When I fly across country I try to get a window seat so I can get a bird’s eye view of America. In the past 30 years that view has changed. Vast landscapes, once agricultural land, public land or neighborhoods, have been transformed into industrial zones for oil and gas production. For as far as the eye can see, large portions of Wyoming, Colorado, North Dakota, New Mexico, Texas, Louisiana, Pennsylvania, West Virginia, Ohio and other states, are now industrial grids of well pads, pipeline corridors, compressor stations and roads. Sometimes it’s hard to see the homes, schools, farms, ranches, and in my part of the world, the Navajo Chapter Houses, for the oil and gas infrastructure.
In New Mexico, a state with tens of thousands of oil and gas wells already, the bird’s eye view is changing, dramatically. Layered on top of historical oil and gas fields is a new and more intensive development – shale. Once thought too deep and too expensive to produce, advances in horizontal hydraulic fracturing have allowed companies to tap shale oil and gas reserves thousands of feet below the surface. These wells require more land, more water and more chemicals for drilling and fracking. And apparently, they require bigger pits for drilling and fracking wastes. Actually, in southeastern New Mexico, they don’t call them pits anymore. They call them Frack Lakes.

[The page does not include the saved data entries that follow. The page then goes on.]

/-- V33: the override names ES, here based at 0x100000. -/
def v33 : State :=
  load [0x26, 0x6E] { real32 with
    edx := 0x3F8, esi := 0x4000, mem := storeList (storeList [] 0x4000 [0x48]) 0x104000 [0x77]
    es := { flat with base := 0x100000 } }

theorem test_outsb : nextIs (step v33)
    { v33 with esi := 0x4001, history := [⟨.write, 0x3F8, .byte, 0x77⟩], pc := 0x1002 } = true := by decide

/-- V32: SI wraps downward. -/
def v32 : State := load [0x6E] { real16 with eflags := 0x400, edx := 0x3F8, mem := storeList [] 0 [0x0D] }

theorem test_outsb_down : nextIs (step v32)
    { v32 with esi := 0xFFFF, history := [⟨.write, 0x3F8, .byte, 0x0D⟩], pc := 0x1001 } = true := by decide

/-- V30 -/
def v30 : State :=
  load [0x6F] { real16 with
    edx := 0x1F0, esi := 0x1234FFFE, mem := storeList [] 0xFFFE [0x34, 0x12] }

theorem test_outsw : nextIs (step v30)
    { v30 with esi := 0x12340000, history := [⟨.write, 0x1F0, .word, 0x1234⟩], pc := 0x1001 } = true := by decide

/-- V31 -/
def v31 : State := load [0x6F] { real32 with edx := 0xCF8, esi := 0x5000, mem := storeList [] 0x5000 [0, 0, 0, 0x80] }

theorem test_outsd : nextIs (step v31)
    { v31 with esi := 0x5004, history := [⟨.write, 0xCF8, .dword, 0x80000000⟩], pc := 0x1001 } = true := by decide

/-- V38, first iteration: pc stays. -/
def v38 : State :=
  load [0xF3, 0x67, 0x6C] { real32 with
    eflags := 0x400, edx := 0x60, ecx := 0xABCD0002, edi := 0x55550000, portAnswers := [0x11, 0x22] }

theorem test_rep_iteration : nextIs (step v38)
    { v38 with
      ecx := 0xABCD0001, edi := 0x5555FFFF, mem := writeByte v38.mem 0 0x11
      history := [⟨.read, 0x60, .byte, 0x11⟩], portAnswers := [0x22] } = true := by decide

/-- V38, second iteration: the count ends at 0 and pc moves. -/
def v38b : State :=
  { v38 with
    ecx := 0xABCD0001, edi := 0x5555FFFF, mem := writeByte v38.mem 0 0x11, portAnswers := [0x22] }

theorem test_rep_last_iteration : nextIs (step v38b)
    { v38b with
      ecx := 0xABCD0000, edi := 0x5555FFFE, mem := writeByte v38b.mem 0xFFFF 0x22
      history := [⟨.read, 0x60, .byte, 0x22⟩], portAnswers := [], pc := 0x1003 } = true := by decide

/-- V76 -/
def v76 : State := load [0xFA] (v86 0x3200)

theorem test_cli : nextIs (step v76)
    { v76 with eflags := 0x23000, pc := 0x1001 } = true := by decide

/-- V72 -/
def v72 : State := load [0xFA] (prot 3 0x2200)

theorem test_cli_denied : faultIs (step v72) gp = true := by decide

/-- V73 -/
def v73 : State := load [0xFB] (prot 1 0x1000)

theorem test_sti : nextIs (step v73)
    { v73 with eflags := 0x1200, pc := 0x1001 } = true := by decide

/-- V77 -/
def v77 : State := load [0xFB] (v86 0x2000)

theorem test_sti_v86 : faultIs (step v77) gp = true := by decide

/-- V81: IOPL kept, IF and DF loaded. Bit 1 of the image is no field of the model (log 7). -/
def v81 : State := load [0x9D] { prot 2 0x2000 with popImages := [0x3602] }

theorem test_popf : nextIs (step v81)
    { v81 with eflags := 0x2600, popImages := [], popfDraws := 1, pc := 0x1001 } = true := by decide

/-- V79: neither IOPL nor IF altered. -/
def v79 : State := load [0x9D] { prot 3 0x200 with popImages := [0x3002] }

theorem test_popf_silent : nextIs (step v79)
    { v79 with popImages := [], popfDraws := 1, pc := 0x1001 } = true := by decide


/-! ## Witnesses: each names the obligation whose hypotheses it meets -/

theorem witness_DecodeOfEncode :
    wellFormed .s16 (.rep ⟨true, true, some .gs⟩ .outsd) = true ∧ wellFormed .s32 (.inAxImm8 p66 0xFF) = true := by decide

theorem witness_DecodedIsWellFormed :
    decode .s32 [0xF3, 0x65, 0x66, 0x67, 0x6F, 0x90] = .ok (.rep ⟨true, true, some .gs⟩ .outsw) [0x90] := by decide

theorem witness_PrefixOrderIsFree :
    ([0xF3, 0x66, 0x26] : List Byte).Perm [0x26, 0x66, 0xF3] ∧ AdmittedPrefixes [0xF3, 0x66, 0x26] := by
  unfold AdmittedPrefixes SameKind; decide

/-- Admitted lists of no prefix, of two, and of one of each kind; a byte of a kind that the list holds, the same and another;
REP in the list; the foreign bytes at both ends of the range and between. -/
theorem witness_ForeignBytesRefused :
    (AdmittedPrefixes [] ∧ AdmittedPrefixes [0x66, 0x67] ∧ AdmittedPrefixes [0xF3, 0x66, 0x67, 0x26]) ∧
    (SameKind 0x66 0x66 ∧ SameKind 0x26 0x65 ∧ ¬ SameKind 0x66 0x67) ∧
    (∀ b ∈ ([0x00, 0x90, 0xFF] : List Byte), ForeignByte b) ∧ ¬ ForeignByte 0x6C := by
  unfold ForeignByte AdmittedPrefixes SameKind
  exact ⟨by decide, by decide, by decide, by decide⟩

theorem witness_StepRunsDecodedInstruction :
    decode v38.params.defaultOpSize (fetch v38) = .ok (.rep p67 .insb) [] ∧
    decode State.reset.params.defaultOpSize (fetch State.reset) = .error .endOfBytes := by decide

theorem witness_StepRunsInstructionInMemory :
    wellFormed v2.params.defaultOpSize (.inAxImm8 p66 0x40) = true ∧
    ∀ k (h : k < (encode (.inAxImm8 p66 0x40)).length), v2.pc.toNat + k ≤ v2.cs.limit.toNat ∧
      inText v2 (v2.cs.base + BitVec.ofNat 32 (v2.pc.toNat + k)) = true ∧
      readByte v2.mem (v2.cs.base + BitVec.ofNat 32 (v2.pc.toNat + k)).toNat = (encode (.inAxImm8 p66 0x40))[k] := by
  decide

theorem wf_v22 : v22.mem.wf := by decide

/-- An INS that completes from a state that meets the invariant. -/
theorem witness_StepKeepsInvariant : Inv v22 ∧ ∃ t, step v22 = .next t :=
  ⟨⟨wf_v22, by simp [v22, load, real32, State.reset], by decide⟩, _, rfl⟩

/-- For SystemStateUnchanged, PcMovesByLength, HistoryGrowsByTheTransfer, MemoryWritersAndText, RegistersKept and
StringIoUsesNoDataRegister: completed instructions of each shape, a REP that goes on among them, and an address of the program text. -/
theorem witness_exec_next :
    (∃ t, exec (.inAlImm8 none_ 0x60) v1 = .next t) ∧ (∃ t, exec (.outDxAx none_) v16 = .next t) ∧
    (∃ t, exec (.insw p66) v22 = .next t) ∧ (∃ t, exec (.rep p67 .insb) v38 = .next t) ∧
    (∃ t, exec (.rep p67 .insb) v38b = .next t) ∧ (∃ t, exec (.cli none_) v76 = .next t) ∧
    (∃ t, exec (.popf none_) v81 = .next t) ∧ inText v22 0x1000 = true :=
  ⟨⟨_, rfl⟩, ⟨_, rfl⟩, ⟨_, rfl⟩, ⟨_, rfl⟩, ⟨_, rfl⟩, ⟨_, rfl⟩, ⟨_, rfl⟩, by decide⟩

/-- The transfers that the clauses of HistoryGrowsByTheTransfer and RegistersKept speak of. -/
theorem witness_transfers :
    ioTransfer (.inAlImm8 none_ 0x60) v1 = some (.read, 0x60, .byte) ∧
    ioTransfer (.outDxAx none_) v16 = some (.write, 0x1F0, .word) ∧ ioTransfer (.cli none_) v76 = none ∧
    ioTransfer (.rep p67 .insb) { v38 with ecx := 0xABCD0000 } = none := by decide

/-! ### Protection -/

/-- The highest ports of each width exist and the next do not. -/
theorem witness_RangeOk :
    RangeOk 0xFFFF .byte ∧ RangeOk 0xFFFE .word ∧ RangeOk 0xFFFC .dword ∧ ¬ RangeOk 0xFFFF .word ∧ ¬ RangeOk 0xFFFD .dword := by
  unfold RangeOk; decide

/-- Both clauses: real mode, and a consulted map that forbids. -/
theorem witness_ProtectionOperatesOutsideRealModeOnly :
    mode v1 = .real ∧ mode v51 ≠ .real ∧ iopl v51 < cpl v51 ∧ MapConsulted v51 ∧ RangeOk 0x28 .word ∧
    mapCheck v51 (0x28 : Port).toNat (widthBytes .word) = .fault gp :=
  ⟨by decide, by decide, by decide, .inl (by decide), by unfold RangeOk; decide, rfl⟩

/-- CPL = IOPL, where the gate passes, and CPL one above IOPL, where it does not. -/
theorem witness_IoplGateBeforeMap :
    mode (prot 2 0x2000) = .prot ∧ cpl (prot 2 0x2000) ≤ iopl (prot 2 0x2000) ∧
    mode (prot 2 0x1000) = .prot ∧ iopl (prot 2 0x1000) < cpl (prot 2 0x1000) := by decide

/-- IOPL 3 and IOPL 0, with no other bit different. -/
theorem witness_V86IgnoresIopl :
    mode v64 = .v86 ∧ iopl v64 = 3 ∧ RangeOk 0x29 .byte ∧
    ∀ j, j ≠ 12 → j ≠ 13 → (0x00020000 : Dword).getLsbD j = v64.eflags.getLsbD j := by
  refine ⟨by decide, by decide, by unfold RangeOk; decide, fun j h1 h2 => ?_⟩
  by_cases hj : j < 32
  · revert h1 h2; revert j; decide
  · rw [BitVec.getLsbD_of_ge _ _ (by omega), BitVec.getLsbD_of_ge _ _ (by omega)]

theorem tssReadable_v51 : TssReadable v51 := by unfold TssReadable; decide

/-- A permitted transfer, at the last mapped port. -/
theorem permitted_v55 : IoPermitted v55 0xFF .byte := by
  refine .inr (.inr ⟨by unfold TssReadable; decide, by unfold MapPermits PortFree; decide⟩)

/-- A forbidden one. -/
theorem not_permitted_v51 : ¬ IoPermitted v51 0x28 .word := by
  unfold IoPermitted TssReadable MapPermits PortFree; decide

You could say the deeper the wells, the dirtier the gas. Viewing this development from above – the hundreds of trucks, powerlines and diesel engines required to extract the oil and gas from these wells – is Herculean. You have to wonder if it’s a break-even proposition. Are they producing more energy from these wells than it takes to get the gas out and to market? What’s more important – the energy produced or the tax credits and subsidies?

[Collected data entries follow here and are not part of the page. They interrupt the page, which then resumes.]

-- ==== Sys2Proof/Machine/Ops.lean ====
section
/-! DEFINITION. The named operations: the buffer's bytes, the access primitives of 20_memory R66 to R72,
the successors of SEQ, and the abort (60 R246). Every access of a step goes through these. -/

namespace Sys2Proof.Machine

/-- What the step answers. -/
abbrev Result := Host.Outcome State Fault Refusal

/-! Memory. -/

/-- The byte listed at an address, if one is. -/
def Memory.read : Memory → Nat → Option Byte
  | [], _ => none
  | (a, b) :: m, i => if i = a then some b else Memory.read m i

/-- The memory with a byte stored; the addresses stay strictly rising. -/
def Memory.write : Memory → Nat → Byte → Memory
  | [], i, x => [(i, x)]
  | (a, b) :: m, i, x =>
    if i < a then (i, x) :: (a, b) :: m
    else if i = a then (a, x) :: m
    else (a, b) :: Memory.write m i x

/-- Every listed address is at least k, and they strictly rise. -/
def Memory.risingFrom : Nat → Memory → Bool
  | _, [] => true
  | k, (a, _) :: m => decide (k ≤ a) && Memory.risingFrom (a + 1) m

/-- The canonical form: addresses strictly rising. No byte is what an unlisted address reads as, since
an unlisted address has no listed value (log 8). -/
def Memory.wf (m : Memory) : Bool := Memory.risingFrom 0 m

/-- A buffer's bytes are in canonical form and below its size. -/
def Buffer.wf (b : Buffer) : Bool := Memory.wf b.bytes && b.bytes.all (fun c => decide (c.1 < b.size))

/-- Byte i of a buffer: the listed byte, or a free value where the HOST gave none (log 8). -/
def Buffer.read (b : Buffer) (i : Nat) : Byte := (Memory.read b.bytes i).getD (Config.bufFree b.id i)

/-- A buffer with byte i stored (20_memory R71). -/
def Buffer.write (b : Buffer) (i : Nat) (x : Byte) : Buffer := { b with bytes := Memory.write b.bytes i x }

/-- The indices of BUF: below LEN, and below the size of the HOST's buffer (20_memory R62). -/
def State.bufIndexOk (s : State) (i : Nat) : Bool := decide (i < s.len) && decide (i < s.buf.size)

/-! The access primitives. -/

/-- An external action is appended to the trace (00_scope R11). -/
def State.log (s : State) (a : Action) : State := { s with trace := a :: s.trace }

/-- The value the next CSR read returns (10_state R33): the PERIPHERAL's next answer, or a free value. -/
def State.csrView (s : State) : Byte := s.csrAnswers.headD (Config.csrFree s.csrReads)

/-- The value the next DATA read returns (10_state R35). -/
def State.dataView (s : State) : Byte := s.dataAnswers.headD (Config.dataFree s.dataReads)

/-- `T <- MemRead(REG:CSR, 1)` (20_memory R66). -/
def State.readCsr (s : State) : State :=
  { s with
    t := s.csrView
    csrAnswers := s.csrAnswers.tail
    csrReads := s.csrReads + 1
    trace := .csrRead s.csrView :: s.trace }

/-- `V <- MemRead(REG:DATA, 1)` (20_memory R68). -/
def State.readData (s : State) : State :=
  { s with
    v := s.dataView
    dataAnswers := s.dataAnswers.tail
    dataReads := s.dataReads + 1
    trace := .dataRead s.dataView :: s.trace }

/-- `MemWrite(REG:CSR, 1, w)`, after which the step `Delay(T_SETUP)` is due (20_memory R67, R73). -/
def State.writeCsr (s : State) (w : Byte) : State :=
  { s with csrWrite := w, setup := true, trace := .csrWrite w :: s.trace }

/-- `MemWrite(REG:DATA, 1, b)`, after which the step `Delay(T_SETUP)` is due (20_memory R69, R73). -/
def State.writeData (s : State) (b : Byte) : State :=
  { s with dataWrite := b, setup := true, trace := .dataWrite b :: s.trace }

/-- A register write that conveys the response address (44 R231, 30_encoding R116). Log 14. -/
def State.convey (s : State) (w : RegWrite) : State :=
  match w with
  | .csr w => s.writeCsr (namedBits s.cfg.stop w)
  | .data b => s.writeData b

/-- `IE <- b` (10_state R30). -/
def State.setIe (s : State) (b : Bool) : State := { s with ie := b, trace := .ieWrite b :: s.trace }

/-! The successors of SEQ. -/

/-- The mode of the wait a state makes, if it is a waiting state (40 R130; W_FWAIT by its switch, 42
R177). It is wiring of the calling state (30_encoding R99). -/
def waitMode (c : Config) : Seq → Option WMode
  | .ap10Wait => some .req
  | .wWait => some .req
  | .rWait1 => some .req
  | .rWait2 => some .req
  | .rWait3 => some .req
  | .wFwait => some (if c.finalWaitAborts then .req else .any)
  | .rPoll => some .rdy
  | .wIdle => some .idle
  | .rPidle => some .idle
  | .rIdle => some .idle
  | _ => none

/-- The ten waiting states (10_state R24). -/
def isWaiting (c : Config) (q : Seq) : Bool := (waitMode c q).isSome

/-- `SEQ <- q`. On entry to a waiting state `PSEQ <- P_READ` (40 R131). -/
def State.goto (s : State) (q : Seq) : State :=
  { s with seq := q, pseq := if isWaiting s.cfg q then .pRead else s.pseq }

/-- The successor of a waiting state whose wait has ended without an abort (41 R155, 42 R173, R177,
R179, 43 R191, R193, R197, R199, R202, R209). A state that does not wait has none and stays. -/
def afterWait (c : Config) : Seq → Seq
  | .ap10Wait => .ap10Low
  | .wWait => .wLoad
  | .wFwait => .wStop
  | .wIdle => .tOk
  | .rWait1 => .rSub
  | .rWait2 => .rReaddr
  | .rPidle => .rStart
  | .rWait3 => .rInit
  | .rPoll => if c.lastStopBeforePoll then .rCheck else .rLstop
  | .rIdle => .tOk
  | q => q

/-- The state after the address phase (41 R159). -/
def afterAddress (op : BitVec 2) : Seq := if op = 1 then .wInit else .rWait1

/-- The state after R_LSTOP (43 R203). -/
def afterLstop (c : Config) : Seq := if c.lastStopBeforePoll then .rPoll else .rCheck

/-- The successor of a state that wrote a register, taken when its Delay(T_SETUP) is done (41 R151 to
R158, 42 R175, R178, 43 R192 to R207). A state that writes no register stays. -/
def afterSetup (c : Config) (op : BitVec 2) : Seq → Seq
  | .tReset => .apSel
  | .ap10Hdr => .ap10Start
  | .ap10Start => .ap10Wait
  | .ap10Low => afterAddress op
  | .ap7Addr => .ap7Start
  | .ap7Start => afterAddress op
  | .wByte => .wInc
  | .wStop => .wIdle
  | .rSub => .rWait2
  | .rReaddr => .rPivot
  | .rPivot => .rPidle
  | .rStart => .rWait3
  | .rLstop => afterLstop c
  | .rDummy => .rInc
  | q => q

/-- The next action of SL_PASS, or, when none is left, `BUSY <- 0; SEQ <- S_IDLE` (44 R231). -/
def State.nextSlave (s : State) : State :=
  if s.slActions.tail = [] then ({ s with slActions := [], busy := false }).goto .sIdle
  else { s with slActions := s.slActions.tail }

/-! The abort. -/

/-- `raise Abort(s)`: the step ends with SEQ <- T_ABORT, carrying s, which stays in its register (60
R246). -/
def State.raiseAbort (s : State) (src : AbortSrc) : State := ({ s with abortSrc := src }).goto .tAbort

/-- The status the abort carries (60 R246). -/
def State.abortStatus (s : State) : Byte :=
  match s.abortSrc with
  | .r => s.r
  | .t => s.t

/-- The end of a transaction: `IE <- 1; RET <- x; BUSY <- 0; SEQ <- S_IDLE` (60 R245, R246). -/
def State.finish (s : State) (x : Byte) : State :=
  ({ s.setIe true with ret := x, busy := false }).goto .sIdle

/-! The poll (40 R131 to R135). -/

/-- P_READ (40 R132). -/
def State.pollRead (s : State) : State := { s.readCsr with pseq := .pDly }

/-- P_DLY (40 R133). -/
def State.pollDelay (s : State) : State := { s.log (.delay s.cfg.tPoll) with pseq := .pTest }

/-- P_TEST when no bit of the mask is set: poll again (40 R134). -/
def State.pollAgain (s : State) : State := { s with pseq := .pRead }

/-- The exit of an unclassified wait (40 R136 to R138). -/
def State.endWait (s : State) : State := s.goto (afterWait s.cfg s.seq)

/-- The exit of WAIT_REQ and the caller's test of R (40 R135, R142; 60 R242): R <- 0 or T, then
Abort(R) if R is not 0. Log 5. -/
def State.endClassified (s : State) : State :=
  let s1 := { s with r := classify s.t }
  if s1.r ≠ 0 then s1.raiseAbort .r else s1.endWait

/-- P_TEST of mode m (40 R134 to R138). -/
def State.pollTest (s : State) (m : WMode) : State :=
  if m.ends s.t then (if m = .req then s.endClassified else s.endWait) else s.pollAgain

/-- One step of a poll in mode m, by PSEQ (40 R131). -/
def State.pollStep (s : State) (m : WMode) : State :=
  match s.pseq with
  | .pRead => s.pollRead
  | .pDly => s.pollDelay
  | .pTest => s.pollTest m

/-- R_CHECK (43 R204): abort with T if IDLE or NO_ACK is set, else take the byte. -/
def State.checkSnapshot (s : State) : State :=
  if checkFails s.t then s.raiseAbort .t else s.goto .rFetch

/-! Block reset (70 R280, R281). -/

/-- Block reset of an idle ENGINE: the ENGINE's own registers become what they are in State.reset (70 R280; those
with no value, log 7). It makes no external action: IE, the buffer, the CSR, the DATA register and
everything else outside the ENGINE keep their values (70 R281, 92 D15). -/
def State.blockReset (s : State) : State :=
  { State.reset with
    cfg := s.cfg, ie := s.ie, csrWrite := s.csrWrite, dataWrite := s.dataWrite, buf := s.buf
    csrAnswers := s.csrAnswers, dataAnswers := s.dataAnswers, csrReads := s.csrReads, dataReads := s.dataReads
    offer := s.offer, calls := s.calls, slaveCalls := s.slaveCalls
    slaveAddr := s.slaveAddr, attached := s.attached, trace := s.trace }

/-! Acceptance of a command (10_state R26). -/

/-- Acceptance of MASTER_WRITE and MASTER_READ: the operands are latched, BUSY <- 1, SEQ <- T_IRQ_OFF.
The buffer named on the interface becomes BUF, with the bytes this call gives for it: DESIGN CHOICE, log 30,
since the spec speaks of one command and leaves the buffer to the HOST between calls. Outside S_IDLE the
command is ignored; a buffer shorter than length is refused (20_memory R62, 70 R286). -/
def State.acceptMaster (s : State) (op : BitVec 2) (a : DevAddr) (sub : Byte) (n : Nat) : Result :=
  if s.seq ≠ .sIdle then .next s
  else if s.offer.buffer.size < n then .refused .bufferShorterThanLength
  else .next (({ s with
      op := op, addr := a, subaddr := sub, len := n, busy := true, buf := s.offer.buffer }).goto .tIrqOff)

end Sys2Proof.Machine
end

These questions don’t get the attention they deserve when oil and gas issues are debated in America and closer to home, in New Mexico. When the public demands standards that protect water, air and public health the industry is quick to dismiss concerns that their activities threaten our water and air. Instead they tell people with dozens or hundreds of wells in their communities or on their ranches that it’s in the national interest to produce energy and be energy independent. Without question, the people in New Mexico and across America’s energy-producing regions are doing their part. Those who bear the burden of energy production deserve the highest standards to prevent and minimize extraction impacts.
In New Mexico, the industry wants to get rid of the Pit Rule so it can build Frack Lakes and usher in a new era of unregulated oil and gas development. The New Mexico Oil Conservation Commission has been deliberating the last week whether to keep or throw out the Pit Rule. We anticipate a decision any day now.
I wonder what the bird’s eye view of America will be 30 years from now.